Step 5: Add Model Loader

Implement the model loading function in /path/to/ReForm-Eval/models/interfaces/lynx_interface.py.

def get_lynx(model_config=None):
    model_args = {}
    # map the general input arguments to the model-specific arguments
    if model_config is not None:
        valid_args = ['model_name', 'device', 'half', 'inference_method']
        target_args = ['model_config', 'device', 'half', 'inference_method']
        for i, arg in enumerate(valid_args):
            if arg in model_config:
                model_args[target_args[i]] = model_config[arg]
    # configure the dialogue preprocessor
    proc = ConvSingleChoiceProcessor('\n', roles=['User', 'Bot'], \
                                     sep_style='one', infer_method=model_args['inference_method'], response_prefix='The answer is')
    return Lynx_Interface(**model_args), proc

Additionally, you should add the following codes in /path/to/ReForm-Eval/models/__init__.py.

    elif model_name == 'lynx':
        from .interfaces.lynx_interface import get_lynx
        return get_lynx(model_config)

Done!

Finally, you can use the following model arguments in the main entrance to evaluate your model!

--model lynx  --model_name models/interfaces/lynx/configs/LYNX.yaml

If you have trouble incorporating new models into our framework, please let us know through GitHub issues or emails.

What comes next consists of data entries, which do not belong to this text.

-- ==== Sys2Proof/Machine/Sched.lean ====
section
/-! DEFINITION. Scheduling and memory events: the foyer's start (R367), overdue strands (R378), the lost-locality detector
(R379), .nt stores (R54), writes of the host and peers (R291, R433), the eviction schedule (R253) and bandwidth epochs (R415). -/

namespace Sys2Proof.Machine

/-- R367: SCHED_FOYERREC. -/
def execSchedFoyerrec (p : Nat) (v : DWord) (s : State) : Host.Outcome State Fault Refusal :=
  .next (match s.part? p with
    | some q => if q.vfOpen true && s.mayStartFoyer q then (s.startFoyer q v.toNat).spend else s
    | none => s)

/-! ### Issue -/

/-- R378: the next place among the overdue strands. -/
def State.nextOverdue (s : State) : Nat :=
  s.groups.foldl (fun n g => g.ctl.entries.toList.foldl (fun n x => match x.bind Entry.overdue with
    | some k => max n (k + 1)
    | none => n) n) 0

/-- R378: a ready strand of a group becomes overdue. -/
def Entry.late (g : Group) (n : Nat) (e : Entry) : Entry := if e.overdue.isNone && e.isReady g then { e with overdue := some n } else e

/-- R378: STRAND_OVERDUE: the strand has been ready for 1,024 cycles. -/
def execStrandOverdue (g k : Nat) (s : State) : Host.Outcome State Fault Refusal :=
  .next (if (s.groups[g]?).any s.canRun then s.updGroup g (fun x => Group.setEntry (Fin.ofNat 8 k) (Entry.late x s.nextOverdue) x) else s)

/-- R366, R379: the threshold of a hall's partition. -/
def State.lldThresh (s : State) (h : Nat) : Nat :=
  match s.parts.find? fun p => p.halls.contains h with
  | some p => p.sched.lldThresh.toNat
  | none => 128

/-- R379: the allowed count after a window. -/
def lldNext (allowed hits thresh : Nat) : Nat := if thresh < hits then max 4 (allowed - 1) else min 64 (allowed + 1)

/-- R379: the matching misses of a window that ends: all those before the latest word's, and as many of the latest word's as came before
the end. A word's misses lie in one step here, and a window may end among them (log 8). -/
def Hall.windowHits (x : Hall) (hits : Nat) : Nat := max (min x.lostWas x.lost) (min hits x.lost)

/-- R379: LLD_WINDOW_END: a window ends, and the misses in it that matched a victim tag set the allowed count. -/
def execLldWindowEnd (h hits : Nat) (s : State) : Host.Outcome State Fault Refusal :=
  .next (s.updHall h fun x =>
    { x with allowed := lldNext x.allowed (x.windowHits hits) (s.lldThresh h), lost := x.lost - x.windowHits hits, lostWas := 0 })

/-! ### Memory -/

/-- R54: NT_STORE_PERFORMED: the group's .nt stores to granule `n` become visible at their home, whatever scope the device
performs them at. -/
def execNtStorePerformed (g n : Nat) (_ : Scope) (s : State) : Host.Outcome State Fault Refusal := .next (s.performNt g n)

/-- R55: zeros that the outside writes scrub what stands in memory behind a memory-side cache (log 56). -/
def Homes.scrub (h : Homes) (key : Nat) (bytes : List Byte) : Homes :=
  if bytes.all (· == 0) then { h with backing := h.backing.writeN key bytes } else h

/-- R433: what the outside puts into a sector of HBM itself, with its side band: a tag that seals it, or not. A value that an earlier seal of
the sector made opens; an ECC word that does not match is an uncorrectable error (log 30). -/
def State.hbmSector (s : State) (sec : Nat) (bytes side : List Byte) : State :=
  let tag := fieldAt side 0 8
  let pair := [2 * sec, 2 * sec + 1]
  let held := s.homes.l2.any fun l => l.line == sec / 4 && l.valid.getLsbD (sec % 4)
  let h : Homes :=
    { s.homes with
      sysMem := s.homes.sysMem.writeN (32 * sec) bytes, backing := s.homes.backing.writeN (32 * sec) bytes
      seals := s.homes.seals.map fun y => if y.sec == sec then { y with tag := some (BitVec.ofNat 64 tag) } else y }
  let whole := s.broken.filter fun g => !pair.contains g
  let bad := fieldAt side 8 8 != Config.sectorEcc (bytes ++ natLe 8 tag)
  { s with
    homes := h
    mem := if held then s.mem else s.mem.writeN (32 * sec) (h.plainSector sec)
    hist := if held then s.hist else s.hist.filter fun c => !pair.contains c.gran
    broken := if (h.seal? sec).isSome then whole else if tag != 0 then whole ++ pair else s.broken
    poison := (s.poison.filter fun g => !pair.contains g) ++ if bad then pair else [] }

/-- R433: sectors of HBM that the outside writes, each with 16 bytes of side band. -/
def State.hbmWrite (s : State) (sec : Nat) (bytes side : List Byte) : State :=
  (List.range (bytes.length / 32)).foldl (fun s i => s.hbmSector (sec + i) (bytesAt bytes (32 * i) 32) (bytesAt side (16 * i) 16)) s

/-- R55, R291, R433: HOST_WRITE of the outside's bytes at a class and address; on a sealed sector they replace ciphertext. With the flag, they
are put into HBM, with their side band in the nonce. -/
def execHostWrite (s : State) : Host.Outcome State Fault Refusal :=
  let key := outsideKey (s.inbox.kind.toNat % 4) s.inbox.addr
  if s.inbox.flag && keyClass key == 0 then .next (s.hbmWrite (key / 32) s.inbox.bytes s.inbox.nonce)
  else
    let s1 := s.outsideWrite key s.inbox.bytes
    .next { s1 with homes := s1.homes.scrub key s.inbox.bytes }

/-! ### The eviction schedule -/

/-- R253: an entry of a schedule; none when it breaks its constraint. -/
def keepOf (bs : List Byte) : Option Keep :=
  let start := fieldAt bs 0 8
  let n := fieldAt bs 8 4
  if start % 128 == 0 && start < 2 ^ 57 && 1 ≤ n then some { start := start, lines := n, step := BitVec.ofNat 32 (fieldAt bs 12 4) } else none

/-- R253: the ranges of a table. -/
def keepsOf (bs : List Byte) (n : Nat) : List Keep := (List.range n).filterMap fun i => keepOf (bytesAt bs (16 * i) 16)

/-- R253: L2SCHED_LOAD: the table is read as a party at y would read it. A table of which a byte does not translate leaves the old schedule,
and reports nothing, DESIGN CHOICE (log 10). -/
def execL2schedLoad (p : Nat) (s : State) : Host.Outcome State Fault Refusal :=
  .next (match s.part? p with
    | none => s
    | some q =>
      if !q.vfOpen true then s
      else
        let n := min q.xlat.keepCount.toNat 4096
        match s.readVa q s.ownerReader [] s.free q.xlat.keepBase.toNat (16 * n) with
        | some bs => (s.updPart p fun q => { q with xlat := { q.xlat with keeps := keepsOf bs n } }).spend
        | none => s)

/-! ### Bandwidth -/

/-- R415: a limit as a fraction in lowest terms, kept from 1/64 to 1 line per cycle. -/
def Limit.clamp (x : Limit) : Limit :=
  if x.den ≤ x.num then { x with num := 1, den := 1 }
  else if 64 * x.num < x.den then { x with num := 1, den := 64 }
  else { x with num := x.num / Nat.gcd x.num x.den, den := x.den / Nat.gcd x.num x.den }

/-- R415: a limit after an epoch: it halves when a channel of its stack reported over, and else rises by 1/64. -/
def Limit.next (over_ : Bool) (x : Limit) : Limit :=
  if over_ then { x with den := 2 * x.den }.clamp else { x with num := 64 * x.num + x.den, den := 64 * x.den }.clamp

/-- R415: the limit of a partition and stack at a hall; 1 line per cycle at the start. -/
def Hall.limit (h : Hall) (pid stack : Nat) : Limit :=
  (h.limits.find? fun x => x.part == pid && x.stack == stack).getD { part := pid, stack := stack, num := 1, den := 1 }

/-- R415: the limits of a hall after an epoch, from the over bits by partition and stack. -/
def Hall.epoch (over_ : Nat → Nat → Bool) (pids : List Nat) (h : Hall) : Hall :=
  { h with limits := (pids.flatMap fun p => (List.range 12).map fun k => (h.limit p k).next (over_ p k)).filter fun x => x.num != x.den }

/-- R415: BW_EPOCH: bit k of two bytes for each partition, in the order of their numbers, says that a channel of stack k
reported over. -/
def execBwEpoch (s : State) : Host.Outcome State Fault Refusal :=
  .next (
    let over_ := fun p k : Nat => (fieldAt s.inbox.bytes (2 * p) 2).testBit k
    { s with halls := s.halls.zipIdx.map fun x =>
        let pids := nub ((s.teams.filter fun t => t.phase == .resident && t.hall == x.2).map Team.part)
        if pids.isEmpty then { x.1 with limits := [] } else x.1.epoch over_ pids })

end Sys2Proof.Machine
end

For more details about models and preprocessors, please refer to Prepare Models.

πŸš€ Evaluation

Our benchmark supports multi-GPU evaluation. If the half evaluation is set, the evaluation can be run on a single machine within CUDA memory of 24G on a single card for 7B models under limited equipment conditions.

Demo

We provide one example of running the benchmark test, using Lynx model for VisDial Evaluation.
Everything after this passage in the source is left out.